That's given you a false impression. The .st file is only an the
export/transfer format to be loaded into another Smalltalk system. Smalltalk
code is best read using its System Browser. Think of opening a .docx file in
Notepad, and how clean you think it looks compared to editing the file from
within MS Word.

Yet not being able to use your favourite text editor is one of the common
arguments some people use against Smalltalk, but perhaps there's also an
element of them trying cast something "new" (Smalltalk) to them, back into
what they already know (as Alan Kay touches on after 1:04:00 in the OP video
link)

------
blihp
The best example that I can suggest is to look at the STEPS project (i.e. what
Alan was referring to in the talk):
[http://tinlizzie.org/updates/exploratory/packages](http://tinlizzie.org/updates/exploratory/packages)
and their papers:
[http://vpri.org/html/writings.php](http://vpri.org/html/writings.php).
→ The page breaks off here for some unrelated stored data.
-- ==== Sys2Proof/Machine/DramOps.lean ====
section
/-! DEFINITION. Bulk memory (17): plots, ranks and slots, requests with inline ECC, retirement and migration, refresh
and power-down, zeroising of plots (05), and the checks and effects of the MEM commands. -/

namespace Sys2Proof.Machine

def rankOf' (s : State) (n : Nat) : Rank := tget {} s.dram.ranks n
def setRank (s : State) (n : Nat) (v : Rank) : State := s.modDram fun d => { d with ranks := tset {} d.ranks n v }
def modRank (s : State) (n : Nat) (f : Rank → Rank) : State := setRank s n (f (rankOf' s n))

/-- Plots of one rank's payload (17). -/
def plotsPerRank (d : Dram) : Nat := d.gib * 448

/-- PLOTS_INSTALLED (17 R702). -/
def plotsInstalled (d : Dram) : Nat := (d.slots0.length + d.slots1.length) * plotsPerRank d

/-- The owner of a plot: 0x1D secure, 0x1F free (05 R210, 17 R704). -/
def plotOwner (s : State) (p : Nat) : Nat :=
  if p ≥ plotsInstalled s.dram then 0x1F
  else if p < s.dram.wm then 0x1D
  else let v := tget 0 s.dram.owner p; if v = 0 then 0x1F else v - 1

/-- A plot's entry is written (05 R210). -/
def setPlotOwner (s : State) (p v : Nat) : State :=
  if p ≥ plotsInstalled s.dram || p < s.dram.wm || (decide (0x11 ≤ v) && decide (v ≤ 0x1C)) then s
  else s.modDram fun d => { d with owner := tset 0 d.owner p (if v = 0x1F then 0 else v + 1) }

/-- Whether a request's owner tag permits a plot (05 R213, by the rules of 03 R103). -/
def mayTouchPlot (s : State) (req p : Nat) : Bool :=
  let o := plotOwner s p
  if req ≤ 16 then decide (o = req) else if req = 0x1E then decide (o = 0x1E) || decide (o ≤ 16)
  else decide (o ≠ 0x1F)

/-- The row and the slot that hold a physical device address (17 R703). -/
def rowSlot (d : Dram) (a : Nat) : Nat × Nat :=
  let base := d.slots0.length * plotsPerRank d * 2 ^ 21
  if a < base then (0, a / 256 % max 1 d.slots0.length) else (1, (a - base) / 256 % max 1 d.slots1.length)

def slotsOf (d : Dram) (row : Nat) : List Nat := if row = 0 then d.slots0 else d.slots1

/-- The rank that serves an address (17 R703). -/
def rankAt (d : Dram) (a : Nat) : Nat := let (r, k) := rowSlot d a; ((slotsOf d r).drop k).headD 16

/-- The row a rank serves, if it serves one. -/
def rowOf (d : Dram) (n : Nat) : Option Nat :=
  if d.slots0.contains n then some 0 else if d.slots1.contains n then some 1 else none

/-- The owners of the plots of a row, as an AFFECT mask (17 R716). -/
def rowOwners (s : State) (row : Nat) : Nat :=
  let p := plotsPerRank s.dram
  let lo := if row = 0 then 0 else s.dram.slots0.length * p
  let hi := if row = 0 then s.dram.slots0.length * p else plotsInstalled s.dram
  (s.dram.owner.filter fun e => decide (lo ≤ e.1) && decide (e.1 < hi) && decide (e.2 - 1 ≤ 16)).foldl
    (fun m e => setBit m (e.2 - 1)) 0

def spares (s : State) : List Nat := (List.range 16).filter fun n => decide ((rankOf' s n).state = .spare)

/-! ### Retirement and migration (17 R712 to R716) -/

/-- A migration of a rank onto a spare begins (17 R713). -/
def beginMigration (s : State) (n sp : Nat) : State :=
  let s := modRank s n fun r => { r with state := .retiring }
  let s := modRank s sp fun r => { r with state := .filling }
  s.modDram fun d => { d with migration := some { src := n, dst := sp, phase := .firstPause, copied := 0 } }

/-- A retired rank finds a spare, waits, or stays in service (17 R712, R716). -/
def retire (s : State) (n : Nat) : State :=
  let r := rankOf' s n
  if r.state ≠ .inService || r.noSpare || s.dram.waiting.contains n then s
  else if s.dram.migration.isSome then s.modDram fun d => { d with waiting := d.waiting ++ [n] }
  else match (spares s).head? with
    | some sp => beginMigration s n sp
    | none =>
      assert (modRank s n fun r => { r with noSpare := true }) 19
        (rowOwners s ((rowOf s.dram n).getD 0))

/-! ### Words -/

def drWord (s : State) (a : Nat) : WordFault := tget .sound s.dram.words (a / 8)
def setDrWord (s : State) (a : Nat) (w : WordFault) : State :=
  s.modDram fun d => { d with words := tset .sound d.words (a / 8) w }

/-- What reading the word at an address counts and does (17 R707, R708). -/
def noteDrWord (s : State) (a : Nat) : State :=
  let n := rankAt s.dram a
  match drWord s a with
  | .sound => s
  | .poisoned => s
  | .correctable =>
    let s := modRank s n fun r => { r with ce := min 0xFFFF (r.ce + 1) }
    raise (s.modDram fun d => { d with ceCount := min 0xFFFFFFFF (d.ceCount + 1) }) (srcMemory 0) 0
  | .wrong _ _ _ => s
  | .uncorrectable =>
    let s := setDrWord s a .poisoned
    let s := s.modDram fun d => { d with ueCount := min 0xFFFFFFFF (d.ueCount + 1), ueAddr := a / 8 * 8 }
    retire (assert (raise s (srcMemory 1) 0) 18 0) n

/-- One word as a read returns it: a poisoned word's data is a free value (log entry 3). -/
def readDrWord (s : State) (a : Nat) : List Byte × Bool × State :=
  let s := noteDrWord s a
  if badWord (drWord s a) then
    let (bs, s) := freshBytes s 8
    (bs, true, s)
  else (Mem.rds s.dram.mem a 8, false, s)

def writeDrWord (poison : Bool) (addr len : Nat) (s : State) (a : Nat) : State :=
  if poison then setDrWord s a .poisoned
  else if addr ≤ a && a + 8 ≤ addr + len then setDrWord s a .sound
  else
    let s := noteDrWord s a
    setDrWord s a (if badWord (drWord s a) then .poisoned else .sound)
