/-- LAYER_UPDATE (08 R343 to R397). `assayOk` says whether an assay unit of the tenancy is configured on the head,
`latestJob` gives a local context's latest job number; `shadowRise` says whether a slot of a head in a new state raises a shadow
charge in an epoch. -/
def checkLayerUpdate (assayOk : State → Nat → Nat → Nat → Bool) (latestJob : State → Nat → Nat → Option Nat)
    (shadowRise : State → Nat → Nat → LayerState → Nat → Bool)
    (s : State) (c : Cmd) : Ruling :=
  let d := c.d
  let st := layerPayload d
  let on := st.enable
  let cls := classOf d
  let slot := slotNo s c.t (dget d 16 1)
  let sl := slot.getD 128
  let mv := moveOf s sl
  let h := match mv with | some f => auxHead f | none => (slotOf s sl).head
  let hc := (headOf s h).cfg.getD {}
  let wait := dbit d 19 7
  let job := latestJob s c.t (dget d 38 2)
  let want := requestedLatch s h c.a (dbit d 19 6 || cls = 3) (dget d 20 4)
  let n := (want.map (·.1)).getD 0
  let at' := (want.map (·.2)).getD c.a
  let e := epochOfTick s at'
  let s' := { s with charges := placeCharges s.charges c.t kLayer sl at' e (layerCharges s hc (stagerOf s h).lead c.t sl st e) }
  let arr := arrangement s h n
  let old := ((arr.find? fun x => x.1 == sl).map (·.2.2)).getD {}
  let arrs := arrangementsFrom (withUpdate s c sl h n) h n
  let hd := headOf s h
  let dis := decide (hd.state = .disabled)
  ruling
    [lowest ([reserved (if on then layoutUpdate else [(16, 0, 8), (17, 0, 16), (19, 0, 8), (20, 0, 32), (24, 0, 320)]) d,
        (dbit d 19 6 && decide (dget d 20 4 ≠ 0), badParam 0x14),
        (decide (cls = 3) && decide (dget d 20 4 ≠ 0), badParam 0x14),
        (decide (cls = 3) && dbit d 19 6 && decide (dget d 20 4 = 0), badParam 0x13)] ++
       (if on then layerFieldFaults d st ++
          [(!wait && decide (dget d 38 2 ≠ 0), badParam 0x26), (!wait && decide (dget d 60 4 ≠ 0), badParam 0x3C)]
        else [])),
     failIf (on && !bufferInPlots s c.t st) (bounds 0x18),
     failIf slot.isNone (notOwner 0x10),
     failIf (wait && job.isNone) (notOwner 0x26),
     failIf (wait && !jobIssued (job.getD 0) (dget d 60 4)) (badParam 0x3C),
     if cls = 3 && !dis then c3Faults s sl hc h e (shadowRise s h sl st e) old st else none,
     latchFence s h c want,
     failIf (dis || hd.aborting || (slotOf s sl).secure) (badState 0x10),
     failIf (freeAdmitted s h sl n) (badState 0x10),
     failIf (match mv with | some f => decide (flightAhead s h f > n) && decide (flightAhead s h f < 2 ^ 31) | none => false)
       (badState 0x10),
     failIf (on && decide (st.filter = 2) && !hasFilters s h sl n) (badState 0x39),
     failIf (cls = 1 && holdsAssay s c.t && !assayOk s c.t (dget d 58 1) h) (badState 0x3A),
     failIf (takesScaler st && scalerTaken s hc.pipe h n sl) (badState 0x34),
     failIf (arrs.any sharesZ) (badState 0x12),
     failIf (!(policyHeads s h).all fun p => arrs.all (permitted p hc)) (badState 0x30),
     if cls = 3 then none else leadCheck s h c.a want,
     if cls = 3 then none else firstSome (placedChecks s' c.t e
       [(0x02, hc.pipe, composeCharge s hc st), (0x03, hc.pipe, fetchCharge s hc st),
        (0x04, 0, stagingCharge s hc (stagerOf s h).lead st), (0x05, 0, ringShelves s hc (stagerOf s h).lead st)]),
     failIf (cls = 1 && !holdsAssay s c.t) (budget 0x0D 0)]
    (yes .af (if cls = 3 then none else some at')
      [sl, if cls = 3 then 0 else 1, frameNo s h n, 0, if wait then 0 else 1, h])
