-- ==== Sys2Proof/Machine/JobOps.lean ====
section
/-! DEFINITION. A GPU job as its descriptor, bindings and draw records state it (11 R501, R505 to R508). A job's flight keeps
its context (physical), its number, its limit, the context it waits for + 1 (0: none), the job it waits for, and its
descriptor's address. -/

namespace Sys2Proof.Machine

def groveOf (s : State) (g : Nat) : Grove := tget {} s.gpu.groves g
def setGrove (s : State) (g : Nat) (v : Grove) : State := s.modGpu fun x => { x with groves := tset {} x.groves g v }
def modGrove (s : State) (g : Nat) (f : Grove → Grove) : State := setGrove s g (f (groveOf s g))
def ctxOf (s : State) (c : Nat) : Context := tget {} s.gpu.contexts c
def setCtx (s : State) (c : Nat) (v : Context) : State := s.modGpu fun x => { x with contexts := tset {} x.contexts c v }
def modCtx (s : State) (c : Nat) (f : Context → Context) : State := setCtx s c (f (ctxOf s c))

def jobCtx (f : Flight) : Nat := f.aux.headD 0
def jobNo (f : Flight) : Nat := (f.aux.drop 1).headD 0
def jobLimit (f : Flight) : Nat := (f.aux.drop 2).headD 0
def jobWait (f : Flight) : Option (Nat × Nat) :=
  match (f.aux.drop 3).headD 0 with | 0 => none | c + 1 => some (c, (f.aux.drop 4).headD 0)
def jobAddr (f : Flight) : Nat := (f.aux.drop 5).headD 0
def isJob (f : Flight) : Bool := f.op == 0x63 && accepted f && !f.aux.isEmpty

/-- A context that a DESTROY before this point of its tenancy's sequence ends (07 R306). -/
def dying (s : State) (c : Nat) : Bool := s.flights.any fun f => f.op == 0x61 && accepted f && f.aux.head? == some c

/-- The context that is local context n of a tenancy. -/
def ctxNo (s : State) (t n : Nat) : Option Nat :=
  leastBelow 256 fun c => decide ((ctxOf s c).owner = t) && decide ((ctxOf s c).loc = n) && !dying s c

/-- The unfinished jobs of a context, oldest first. -/
def jobsOf (s : State) (c : Nat) : List Flight := s.flights.filter fun f => isJob f && jobCtx f == c

/-- A job's outcome: none while it is unfinished; a job older than the outcomes kept counts as DONE (11 R501). -/
def outcomeOf (s : State) (c n : Nat) : Option Bool :=
  if (jobsOf s c).any fun f => jobNo f == n then none
  else match (ctxOf s c).outcomes.find? fun o => o.1 == n with
    | some o => some o.2
    | none => some true

/-- The number of a local context's latest job (08 R388). -/
def latestJob (s : State) (t n : Nat) : Option Nat := (ctxNo s t n).map fun c => (ctxOf s c).lastIssued

/-! ### The descriptor (11 R505 to R508) -/

def bytesPerPixel (format : Nat) : Option Nat :=
  if format = 1 || format = 2 || format = 4 || format = 5 then some 4 else if format = 0x40 then some 8 else none
def depthBytes (format : Nat) : Option Nat :=
  if format = 0 then some 0 else if format = 0x50 then some 2 else if format = 0x51 || format = 0x52 then some 4 else none

/-- An attachment: address, PITCH64, bytes per pixel, OPS, CLEAR_VALUE. -/
structure Attachment where
  addr : Nat
  pitch64 : Nat
  bpp : Nat
  ops : Nat
  clear : Nat
  deriving DecidableEq, Repr

def jobCompute (d : List Byte) : Bool := (fieldOf d 0 1).testBit 0
def jobSamples (d : List Byte) : Nat := 2 ^ bits (fieldOf d 0 1) 1 2
def jobWidth (d : List Byte) : Nat := fieldOf d 4 2
def jobHeight (d : List Byte) : Nat := fieldOf d 6 2
def jobColours (d : List Byte) : Nat := bits (fieldOf d 1 1) 0 3

def attachmentAt (d : List Byte) (o : Nat) (depth : Bool) : Attachment :=
  { addr := fieldOf d o 8, pitch64 := fieldOf d (o + 8) 2,
    bpp := ((if depth then depthBytes else bytesPerPixel) (fieldOf d (o + 10) 1)).getD 0, ops := fieldOf d (o + 11) 1,
    clear := fieldOf d (o + 12) 4 }

/-- The attachments a render job uses. -/
def attachments (d : List Byte) : List Attachment :=
  ((List.range (min 4 (jobColours d))).map fun i => attachmentAt d (48 + 16 * i) false) ++
  (if fieldOf d 122 1 = 0 then [] else [attachmentAt d 112 true])

/-- Whether some field of a job descriptor is out of range or a reserved one is not zero (CAUSE 0x06, DETAIL 1). -/
def malformedJob (d : List Byte) : Bool :=
  let b := fun (o n : Nat) => fieldOf d o n
  let common := decide (bits (b 0 1) 4 4 ≠ 0) || decide (bits (b 1 1) 3 5 ≠ 0) || decide (b 3 1 ≠ 0) ||
    decide (b 24 8 ≥ 2 ^ 40) || decide (b 24 8 % 32 ≠ 0) || decide (b 32 1 > 64) ||
    (decide (b 32 1 = 0) && decide (b 24 8 ≠ 0)) || decide (b 33 7 ≠ 0) || decide (b 40 8 ≥ 2 ^ 40) || decide (b 40 8 % 64 ≠ 0)
  if jobCompute d then
    common || decide (bits (b 0 1) 1 3 ≠ 0) || decide (b 1 1 ≠ 0) || decide (b 2 1 ≠ 0) || decide (b 16 8 ≥ 2 ^ 16) ||
      decide (b 48 80 ≠ 0) || [b 4 4, b 8 4, b 12 4].any fun g => decide (g = 0 || g > 65535)
  else
    let badColour := fun (i : Nat) =>
      let a := attachmentAt d (48 + 16 * i) false
      (bytesPerPixel (b (48 + 16 * i + 10) 1)).isNone || decide (a.addr ≥ 2 ^ 40) || decide (a.addr % 64 ≠ 0) ||
        decide (a.ops ≥ 8) || (a.ops.testBit 0 && a.ops.testBit 2)
    let dep := attachmentAt d 112 true
    let line := jobWidth d * (attachmentAt d 48 false).bpp
    common || decide (bits (b 0 1) 1 2 = 3) || decide (jobColours d > 4) || decide (b 2 1 > 64) ||
      decide (jobWidth d = 0 || jobWidth d > 8192) || decide (jobHeight d = 0 || jobHeight d > 8192) ||
      decide (b 8 4 % 32 ≠ 0) || decide (b 12 4 ≠ 0) || decide (b 16 8 ≥ 2 ^ 40) || decide (b 16 8 % 32 ≠ 0) ||
      ((List.range (min 4 (jobColours d))).any badColour) ||
      decide (fieldOf d (48 + 16 * min 4 (jobColours d)) (64 - 16 * min 4 (jobColours d)) ≠ 0) ||
      (depthBytes (b 122 1)).isNone || (decide (b 122 1 = 0) && decide (b 112 16 ≠ 0)) || decide (dep.addr ≥ 2 ^ 40) ||
      decide (dep.addr % 64 ≠ 0) || decide (dep.ops ≥ 8) || (dep.ops.testBit 0 && dep.ops.testBit 2) ||
      ((b 0 1).testBit 3 && (decide (jobColours d = 0) ||
        decide ((attachmentAt d 48 false).pitch64 * 64 < line + ceilDiv line 64)))

/-- B of R505. -/
def tileBytes (d : List Byte) : Nat :=
  (((attachments d).foldl (fun n a => n + a.bpp) 0) + fieldOf d 2 1) * jobSamples d

/-- Bytes a flush needs in the spill area (11 R516). -/
def spillBytes (d : List Byte) : Nat :=
  jobWidth d * jobHeight d * jobSamples d *
    (fieldOf d 2 1 + ((attachments d).filter fun a => !a.ops.testBit 1).foldl (fun n a => n + a.bpp) 0)

/-- Minimum pool of a render job (11 R508). -/
def minimumPool (d : List Byte) : Nat := 64 * ceilDiv (jobWidth d) 32 * ceilDiv (jobHeight d) 32 + 65536

/-- The binding table, as the job reads it. -/
def bindings (s : State) (t : Nat) (d : List Byte) : List (List Byte) :=
  (List.range (fieldOf d 32 1)).map fun i => bulkData s t (fieldOf d 24 8 + 32 * i) 32

/-- The range a binding entry names: address and length. -/
def bindingRange (e : List Byte) : Nat × Nat :=
  let ty := fieldOf e 12 1
  if ty ≤ 1 then (fieldOf e 0 8, fieldOf e 8 4)
  else if ty ≤ 3 then
    (fieldOf e 0 8, if fieldOf e 16 2 = 0 || fieldOf e 18 2 = 0 then 0
      else fieldOf e 14 2 * 64 * (fieldOf e 18 2 - 1) + fieldOf e 16 2 * (bytesPerPixel (fieldOf e 13 1)).getD 0)
  else (0, 0)

/-- The ranges that must lie in the tenancy's plots (11 R506). -/
def jobRanges (d : List Byte) : List (Nat × Nat) :=
  let att := if jobCompute d then [] else (attachments d).map fun a =>
    (a.addr, a.pitch64 * 64 * (jobHeight d - 1) + jobWidth d * a.bpp * jobSamples d)
  let stream := if jobCompute d then [] else [(fieldOf d 16 8, fieldOf d 8 4)]
  let spill := if jobCompute d || fieldOf d 40 8 = 0 then [] else [(fieldOf d 40 8, spillBytes d)]
  att ++ stream ++ [(fieldOf d 24 8, 32 * fieldOf d 32 1)] ++ spill

def inRanges (s : State) (t : Nat) (l : List (Nat × Nat)) : Bool :=
  l.all fun r => decide (r.2 = 0) || inPlots s t r.1 r.2

/-- Whether bindings meet what a shader declares (11 R507). -/
def bindingsMeet (bs : List (List Byte)) (sh : Shader) : Bool :=
  sh.res.all fun r =>
    match (bs.drop r.binding).head? with
    | some e => decide (fieldOf e 12 1 = r.type) && (decide (r.type > 1) || decide (fieldOf e 8 4 ≥ r.minSize))
    | none => false

def shaderAt (c : Context) (slot : Nat) : Option Shader := tget none c.shaders slot

/-- A job outcome with CAUSE and DETAIL (11 R504). -/
def jobCause (cause detail : Nat) : Nat := cause * 2 ^ 24 + detail * 2 ^ 16

/-- The failure a job meets at its start (11 R505 to R508), as CAUSE and DETAIL (log entry 17 for the order). -/
def startFault (s : State) (c : Context) (d : List Byte) : Option (Nat × Nat) :=
  let bs := bindings s c.owner d
  let cs := shaderAt c (fieldOf d 16 2)
  if malformedJob d then some (6, 1)
  else if jobCompute d && (match cs with | some x => decide (x.stage ≠ 2) | none => true) then some (6, 2)
  else if !jobCompute d && tileBytes d > 128 then some (6, 3)
  else if jobCompute d && (match cs with | some x => !bindingsMeet bs x | none => false) then some (6, 3)
  else if !inRanges s c.owner (jobRanges d) || !inRanges s c.owner (bs.map bindingRange) then some (4, 1)
  else if !jobCompute d && c.poolLen < minimumPool d then some (4, 4)
  else none

/-- The draw records of a render job. -/
def drawRecords (s : State) (t : Nat) (d : List Byte) : List (List Byte) :=
  if jobCompute d then [] else (List.range (fieldOf d 8 4 / 32)).map fun i => bulkData s t (fieldOf d 16 8 + 32 * i) 32

/-- What is wrong with a draw: DETAIL 2 malformed or wrong shader, 3 bindings (11 R504, R507). -/
def drawFault (c : Context) (bs : List (List Byte)) (r : List Byte) : Option Nat :=
  let b0 := fieldOf r 0 1
  let fs := fieldOf r 6 2
  let vs := shaderAt c (fieldOf r 4 2)
  let fx := shaderAt c fs
  if bits b0 0 3 ≥ 6 || bits b0 6 2 = 3 || fieldOf r 1 1 ≥ 32 || fieldOf r 2 2 ≠ 0 || fieldOf r 16 8 ≥ 2 ^ 40 ||
      (!b0.testBit 3 && fieldOf r 16 8 ≠ 0) then some 2
  else if (match vs with | some x => decide (x.stage ≠ 0) | none => true) then some 2
  else if fs ≠ 0xFFFF && (match fx with | some x => decide (x.stage ≠ 1) | none => true) then some 2
  else if (match vs with | some x => !bindingsMeet bs x | none => false) ||
      (decide (fs ≠ 0xFFFF) && (match fx with | some x => !bindingsMeet bs x | none => false)) then some 3
  else none

/-- The shader slots a job names (11, GPU_SHADER_LOAD SLOT). -/
def jobSlots (s : State) (t addr : Nat) : List Nat :=
  let d := bulkData s t addr 128
  if jobCompute d then [fieldOf d 16 2]
  else (drawRecords s t d).flatMap fun r => [fieldOf r 4 2, fieldOf r 6 2]

end Sys2Proof.Machine
end

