-- ==== Sys2Proof/Machine/Sha.lean ====
section
/-! DEFINITION. SHA-384 (19 R759 names it; its steps are FIPS 180-4's: PRESUMED, log entry 24). -/

namespace Sys2Proof.Machine

abbrev W64 := BitVec 64

def shaK0 : List (BitVec 64) :=
  [0x428A2F98D728AE22, 0x7137449123EF65CD, 0xB5C0FBCFEC4D3B2F, 0xE9B5DBA58189DBBC,
   0x3956C25BF348B538, 0x59F111F1B605D019, 0x923F82A4AF194F9B, 0xAB1C5ED5DA6D8118,
   0xD807AA98A3030242, 0x12835B0145706FBE, 0x243185BE4EE4B28C, 0x550C7DC3D5FFB4E2,
   0x72BE5D74F27B896F, 0x80DEB1FE3B1696B1, 0x9BDC06A725C71235, 0xC19BF174CF692694,
   0xE49B69C19EF14AD2, 0xEFBE4786384F25E3, 0x0FC19DC68B8CD5B5, 0x240CA1CC77AC9C65]

def shaK1 : List (BitVec 64) :=
  [0x2DE92C6F592B0275, 0x4A7484AA6EA6E483, 0x5CB0A9DCBD41FBD4, 0x76F988DA831153B5,
   0x983E5152EE66DFAB, 0xA831C66D2DB43210, 0xB00327C898FB213F, 0xBF597FC7BEEF0EE4,
   0xC6E00BF33DA88FC2, 0xD5A79147930AA725, 0x06CA6351E003826F, 0x142929670A0E6E70,
   0x27B70A8546D22FFC, 0x2E1B21385C26C926, 0x4D2C6DFC5AC42AED, 0x53380D139D95B3DF,
   0x650A73548BAF63DE, 0x766A0ABB3C77B2A8, 0x81C2C92E47EDAEE6, 0x92722C851482353B]

def shaK2 : List (BitVec 64) :=
  [0xA2BFE8A14CF10364, 0xA81A664BBC423001, 0xC24B8B70D0F89791, 0xC76C51A30654BE30,
   0xD192E819D6EF5218, 0xD69906245565A910, 0xF40E35855771202A, 0x106AA07032BBD1B8,
   0x19A4C116B8D2D0C8, 0x1E376C085141AB53, 0x2748774CDF8EEB99, 0x34B0BCB5E19B48A8,
   0x391C0CB3C5C95A63, 0x4ED8AA4AE3418ACB, 0x5B9CCA4F7763E373, 0x682E6FF3D6B2B8A3,
   0x748F82EE5DEFB2FC, 0x78A5636F43172F60, 0x84C87814A1F0AB72, 0x8CC702081A6439EC]

def shaK3 : List (BitVec 64) :=
  [0x90BEFFFA23631E28, 0xA4506CEBDE82BDE9, 0xBEF9A3F7B2C67915, 0xC67178F2E372532B,
   0xCA273ECEEA26619C, 0xD186B8C721C0C207, 0xEADA7DD6CDE0EB1E, 0xF57D4F7FEE6ED178,
   0x06F067AA72176FBA, 0x0A637DC5A2C898A6, 0x113F9804BEF90DAE, 0x1B710B35131C471B,
   0x28DB77F523047D84, 0x32CAAB7B40C72493, 0x3C9EBE0A15C9BEBC, 0x431D67C49C100D4C,
   0x4CC5D4BECB3E42B6, 0x597F299CFC657E2A, 0x5FCB6FAB3AD6FAEC, 0x6C44198C4A475817]

/-- The round constants. -/
def shaK : List W64 := shaK0 ++ shaK1 ++ shaK2 ++ shaK3

/-- The eight initial words of SHA-384. -/
def shaInit : List W64 :=
  [0xCBBB9D5DC1059ED8, 0x629A292A367CD507, 0x9159015A3070DD17, 0x152FECD8F70E5939,
   0x67332667FFC00B31, 0x8EB44A8768581511, 0xDB0C2E0D64F98FA7, 0x47B5481DBEFA4FA4]

/-- The value of bytes in big-endian order. -/
def beNat (bs : List Byte) : Nat := bs.foldl (fun n b => n * 256 + b.toNat) 0

/-- The n low bytes of a value, in big-endian order. -/
def beBytes (n v : Nat) : List Byte := (leBytes n v).reverse

def ror (x : W64) (n : Nat) : W64 := x.rotateRight n

/-- The message with its padding: a one bit, zeros, and the length in 128 bits. -/
def shaPad (m : List Byte) : List Byte :=
  m ++ [0x80] ++ zeros ((239 - m.length % 128) % 128) ++ beBytes 16 (8 * m.length)

/-- The next word of the schedule, kept with the latest word first. -/
def shaNext (w : List W64) : W64 :=
  let g := fun (i : Nat) => (w.drop i).headD 0
  let s0 := ror (g 14) 1 ^^^ ror (g 14) 8 ^^^ (g 14 >>> 7)
  let s1 := ror (g 1) 19 ^^^ ror (g 1) 61 ^^^ (g 1 >>> 6)
  g 15 + s0 + g 6 + s1

def shaSchedule : Nat → List W64 → List W64
  | 0, w => w
  | n + 1, w => shaSchedule n (shaNext w :: w)

/-- One round. -/
def shaRound (h : List W64) (kw : W64) : List W64 :=
  match h with
  | [a, b, c, d, e, f, g, k] =>
    let t1 := k + (ror e 14 ^^^ ror e 18 ^^^ ror e 41) + ((e &&& f) ^^^ (~~~e &&& g)) + kw
    let t2 := (ror a 28 ^^^ ror a 34 ^^^ ror a 39) + ((a &&& b) ^^^ (a &&& c) ^^^ (b &&& c))
    [t1 + t2, a, b, c, d + t1, e, f, g]
  | _ => h

/-- One 128-byte block. -/
def shaBlock (h : List W64) (b : List Byte) : List W64 :=
  let w0 := ((List.range 16).map fun i => BitVec.ofNat 64 (beNat ((b.drop (8 * i)).take 8))).reverse
  let w := (shaSchedule 64 w0).reverse
  List.zipWith (· + ·) h ((List.zipWith (· + ·) shaK w).foldl shaRound h)

def shaBlocks : Nat → List W64 → List Byte → List W64
  | 0, h, _ => h
  | n + 1, h, m => shaBlocks n (shaBlock h (m.take 128)) (m.drop 128)

/-- The SHA-384 digest of bytes, 48 bytes. -/
def sha384 (m : List Byte) : List Byte :=
  let p := shaPad m
  ((shaBlocks (p.length / 128) shaInit p).take 6).flatMap fun x => beBytes 8 x.toNat

end Sys2Proof.Machine
end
There
have also been a couple of attempts to reduce Smalltalk back to the key
concepts it was based on with projects such as Cuis: [https://github.com/Cuis-
Smalltalk/Cuis-Smalltalk-Dev](https://github.com/Cuis-Smalltalk/Cuis-
Smalltalk-Dev)

In general though, yes the Reddit comment you came across is probably a fair
description of what you're likely to run into in the wild (commercial or open
source) since most projects tend to prioritize the short term desires/needs at
the expense of the long term. As it's often used, Smalltalk will just get them
to the unmanageable mess faster. No environment/language/tool can prevent
someone from doing silly things with it despite how hard their designers might
try to.

------
bencoman71
> criticisms I've seen of OOP, that it too easily results in overly-complex
> software

With respect to other languages, many don't do OOP well ;] Indeed in the OP
video Alan Kay said "Object oriented programming never made it outside of
Xerox Parc - only the term did" (1:06:40)

> Smalltalk encourages an explosion of complexity

Smalltalk is a fantastic prototyping language. Its easy to explore a new
domain and get something working fast. Such an exploratory process can lead to
overly-complex software. I guess the trick is to have the discipline to go
back and do the "science" to distil and refactor.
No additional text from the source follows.